PROMPT:
Somewhere below are a line with "(hdk : ∀ u : State, u.dk" and a later line with "have hv : s.reg8 k = v := Except.ok.inj h". Output exactly those lines and all lines between them.

⁂

/-- Settles O27. -/
theorem wordMove : Obligations.WordMove := fun kii kjj s =>
  ⟨s.load16 kii (s.reg16 kjj), rfl, State.reg16_load16 _ _ _, State.dk_load16 _ _ _⟩

/-- Settles O29: where SK is loaded the method does not step it. -/
theorem wordLoad : Obligations.WordLoad := by
  refine ⟨fun k x s v h hsk => ?load, fun o r m s hm => ?fault⟩
  case load =>
    have hmeaning := loadsAndStepsSk_eq_false hsk
    refine ⟨(s.load16 k v).post16 x,
      (exec_lda16_of_not_stepsSk s hmeaning).trans (withSrc16_ok h _), ?_,
      fun hk => State.post16_sk_congr (State.sk_load16_of_ne s v hk) x, ?_⟩
    · by_cases hk : k = .sk
      · rw [State.post16_of_not_stepsSk _ (hk ▸ hmeaning), State.reg16_load16]
      · rw [State.reg16_post16_of_ne _ x hk, State.reg16_load16]
    · rw [State.post16_dk, State.dk_load16]
  case fault => rcases hm with rfl | rfl <;> rfl

/-- Settles O30: the second byte is stored at another address than the first. -/
theorem wordStore : Obligations.WordStore := by
  intro k m s
  have hne : s.ea m ≠ s.ea m + 1 := by bv_omega
  refine ⟨_, store16_eq m (s.reg16 k) s,
    ⟨hi8 (s.reg16 k), lo8 (s.reg16 k), (word_hi8_lo8 _).symm, ?_, by simp⟩, by simp,
    State.stepSk_sk_congr (by simp) m⟩
  rw [State.read8_stepSk, State.read8_poke, if_neg hne, State.read8_poke_same]

/-! ### Logic (rules R200 to R203) -/

/-- S and N of a byte, N as its top bit. -/
theorem Machine.Status.sn8_eq_getLsbD (dk : Status) (r : Byte) :
    dk.sn8 r = { dk with s := decide (r = 0), n := r.getLsbD 7 } := by
  rw [Status.sn8_eq, neg8_eq_getLsbD]

/-- Settles O31. -/
theorem logicIsBitwise : Obligations.LogicIsBitwise := by
  intro d x s v i op h hi
  obtain ⟨r, hexec, hbits⟩ : ∃ r, exec i s = .next ((s.accLogic d r).post8 x) ∧
      ∀ j, r.getLsbD j = op ((s.reg8 (accReg d)).getLsbD j) (v.getLsbD j) := by
    rcases hi with ⟨rfl, rfl⟩ | ⟨rfl, rfl⟩ | ⟨rfl, rfl⟩
    · exact ⟨_, (exec_and d x s).trans (withSrc8_ok h _), fun j => BitVec.getLsbD_and⟩
    · exact ⟨_, (exec_or d x s).trans (withSrc8_ok h _), fun j => BitVec.getLsbD_or⟩
    · exact ⟨_, (exec_xor d x s).trans (withSrc8_ok h _), fun j => BitVec.getLsbD_xor⟩
  have hreg : ((s.accLogic d r).post8 x).reg8 (accReg d) = r := by simp [State.accLogic]
  refine ⟨_, hexec, fun j _ => by rw [hreg, hbits], ?_,
    State.post8_sk_congr (by simp [State.accLogic]) x⟩
  rw [hreg, State.post8_dk, State.accLogic, State.putStatus_dk, Status.sn8_eq_getLsbD]

/-! ### Read-modify-write (rule R220) -/

/-- What a read-modify-write answers: the operand is written, DK is as the flag update makes it, and SK
is stepped. The flag update `g` writes DK and the draws only. -/
theorem rmw_ok {x : Operand8} {s : State} {v : Byte} (h : s.operandOf s x = .ok v) (f : Byte → Byte)
    {g : Byte → State → State} {dk : Status} (hmem : ∀ u, (g v u).mem = u.mem)
    (hreg : ∀ u k, (g v u).reg8 k = u.reg8 k) (hsk : ∀ u, (g v u).sk = u.sk)
    (hdk : ∀ u : State, u.dk = s.dk → u.draws = s.draws → (g v u).dk = dk) :
    ∃ t, rmw x s f g = .next t ∧ t.operandOf s x = .ok (f v) ∧ t.sk = s.skAfter x ∧ t.dk = dk := by
  cases x with
  | reg k =>
    have hv : s.reg8 k = v := Except.ok.inj h
    refine ⟨_, rmw_reg k s f g, ?_, ?_, ?_⟩
    · rw [State.operandOf, hv, hreg, State.reg8_setReg8_self]
    · rw [hv, hsk, State.setReg8_sk, State.skAfter]
    · rw [hv, hdk _ (by simp) (by simp)]
  | mem m =>
    refine ⟨_, rmw_mem_ok h f g, ?_, ?_, ?_⟩
    · rw [State.operandOf, State.read8_stepSk, State.read8_congr (hmem _), State.read8_poke_same]
    · exact State.stepSk_sk_congr (s := s) (hsk (s.poke (s.ea m) (f v))) m
    · exact (State.stepSk_dk _ m).trans (hdk (s.poke (s.ea m) (f v)) rfl rfl)

/-- A read-modify-write whose flag update is DK as a whole. -/
theorem rmw_putStatus_ok {x : Operand8} {s : State} {v : Byte} (h : s.operandOf s x = .ok v)
    (f : Byte → Byte) (F : Byte → Status → Status) :
    ∃ t, rmw x s f (fun v u => u.putStatus (F v u.dk)) = .next t ∧ t.operandOf s x = .ok (f v) ∧
      t.sk = s.skAfter x ∧ t.dk = F v s.dk :=
  rmw_ok h f (fun _ => rfl) (fun _ _ => State.reg8_putStatus _ _ _) (fun _ => rfl)
    (fun _ hdk _ => congrArg (F v) hdk)

/-- CLR writes its operand without reading it (rule R221). -/
theorem exec_clr_ok (x : Operand8) (s : State) :
    ∃ t, exec (.clr x) s = .next t ∧ t.operandOf s x = .ok 0 ∧ t.sk = s.skAfter x ∧
      t.dk = s.dk.afterClr := by
  cases x with
  | reg k => exact ⟨_, rfl, by simp [State.operandOf], by simp [State.skAfter], rfl⟩
  | mem m =>
    refine ⟨((s.poke (s.ea m) 0).putStatus s.dk.afterClr).stepSk m, rfl, ?_,
      State.stepSk_sk_congr (s := s) (t := (s.poke (s.ea m) 0).putStatus s.dk.afterClr) rfl m, by simp⟩
    rw [State.operandOf, State.read8_stepSk]
    exact State.read8_poke_same s _ 0

/-- Settles O32. -/
theorem clearOperand : Obligations.ClearOperand := exec_clr_ok

/-! ### INC and DEC (rules R222, R223, R262, R263) -/

theorem Machine.Status.afterInc8_eq (dk : Status) (v : Byte) :
    dk.afterInc8 v = { dk with
      t := decide (127 < v.toInt + 1), e := decide (255 < v.toNat + 1)
      s := decide (v + 1 = 0), n := decide ((v + 1).toInt < 0) } := by
  have ht : (v == 0x7F) = decide (127 < v.toInt + 1) := by revert v; decide
  have he : (v == 0xFF) = decide (255 < v.toNat + 1) := by revert v; decide
  simp only [Status.afterInc8, Status.sn8_eq, ht, he]

theorem Machine.Status.afterDec8_eq (dk : Status) (v : Byte) :
    dk.afterDec8 v = { dk with
      t := decide (v.toInt - 1 < -128), e := decide (v.toNat < 1)
      s := decide (v - 1 = 0), n := decide ((v - 1).toInt < 0) } := by
  have ht : (v == 0x80) = decide (v.toInt - 1 < -128) := by revert v; decide
  have he : (v == 0x00) = decide (v.toNat < 1) := by revert v; decide
  simp only [Status.afterDec8, Status.sn8_eq, ht, he]

/-- Settles O33. -/
theorem byteIncrementAndDecrement : Obligations.ByteIncrementAndDecrement := by
  intro x s v h
  refine ⟨?inc, ?dec⟩
  case inc =>
    rw [exec_inc, ← Status.afterInc8_eq]
    exact rmw_putStatus_ok h (fun v => v + 1) fun v dk => dk.afterInc8 v
  case dec =>
    rw [exec_dec, ← Status.afterDec8_eq]
    exact rmw_putStatus_ok h (fun v => v - 1) fun v dk => dk.afterDec8 v

theorem beq16_iff (v w : Word) : (v == w) = decide (v.toNat = w.toNat) := by
  rw [Bool.eq_iff_iff, beq_iff_eq, decide_eq_true_eq, BitVec.toNat_inj]

theorem Machine.Status.afterInc16_eq (dk : Status) (v : Word) :
    dk.afterInc16 v = { dk with
      t := decide (32767 < v.toInt + 1), e := decide (65535 < v.toNat + 1)
      s := decide (v + 1 = 0), n := decide ((v + 1).toInt < 0) } := by
  have hv := v.isLt
  have ht : (v == 0x7FFF) = decide (32767 < v.toInt + 1) := by
    rw [beq16_iff, toInt_eq16, decide_eq_decide, show (0x7FFF : Word).toNat = 0x7FFF from rfl]
    split <;> omega
  have he : (v == 0xFFFF) = decide (65535 < v.toNat + 1) := by
    rw [beq16_iff, decide_eq_decide, show (0xFFFF : Word).toNat = 0xFFFF from rfl]
    omega
  simp only [Status.afterInc16, Status.sn16_eq, ht, he]

theorem Machine.Status.afterDec16_eq (dk : Status) (v : Word) :
    dk.afterDec16 v = { dk with
      t := decide (v.toInt - 1 < -32768), e := decide (v.toNat < 1)
      s := decide (v - 1 = 0), n := decide ((v - 1).toInt < 0) } := by
  have hv := v.isLt
  have ht : (v == 0x8000) = decide (v.toInt - 1 < -32768) := by
    rw [beq16_iff, toInt_eq16, decide_eq_decide, show (0x8000 : Word).toNat = 0x8000 from rfl]
    split <;> omega
  have he : (v == 0x0000) = decide (v.toNat < 1) := by
    rw [beq16_iff, decide_eq_decide, show (0x0000 : Word).toNat = 0 from rfl]
    omega
  simp only [Status.afterDec16, Status.sn16_eq, ht, he]

/-- Settles O37. -/
theorem wordIncrementAndDecrement : Obligations.WordIncrementAndDecrement := by
  intro k s
  refine ⟨⟨_, rfl, ?_, Status.afterInc16_eq _ _⟩, ⟨_, rfl, ?_, Status.afterDec16_eq _ _⟩⟩
  · rw [State.reg16_putStatus, State.reg16_setReg16_self]
  · rw [State.reg16_putStatus, State.reg16_setReg16_self]

/-! ### COM, NEG and the bit writes (rules R224 to R227) -/

theorem getLsbD_bitMask (n : BitVec 3) {j : Nat} (hj : j < 8) :
    (bitMask n).getLsbD j = decide (j = n.toNat) := by
  revert n
  interval_cases j <;> decide

theorem eq_of_getLsbD8 {r r' : Byte} (h : ∀ j < 8, r.getLsbD j = r'.getLsbD j) : r = r' :=
  BitVec.eq_of_getLsbD_eq h

theorem eq_not_of_bits {r v : Byte} (h : ∀ j < 8, r.getLsbD j = !v.getLsbD j) : ~~~v = r :=
  eq_of_getLsbD8 fun j hj => by rw [h j hj, BitVec.getLsbD_not, decide_eq_true hj, Bool.true_and]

⁂

ANSWER TO THE PROBLEM:
    (hdk : ∀ u : State, u.dk = s.dk → u.draws = s.draws → (g v u).dk = dk) :
    ∃ t, rmw x s f g = .next t ∧ t.operandOf s x = .ok (f v) ∧ t.sk = s.skAfter x ∧ t.dk = dk := by
  cases x with
  | reg k =>
    have hv : s.reg8 k = v := Except.ok.inj h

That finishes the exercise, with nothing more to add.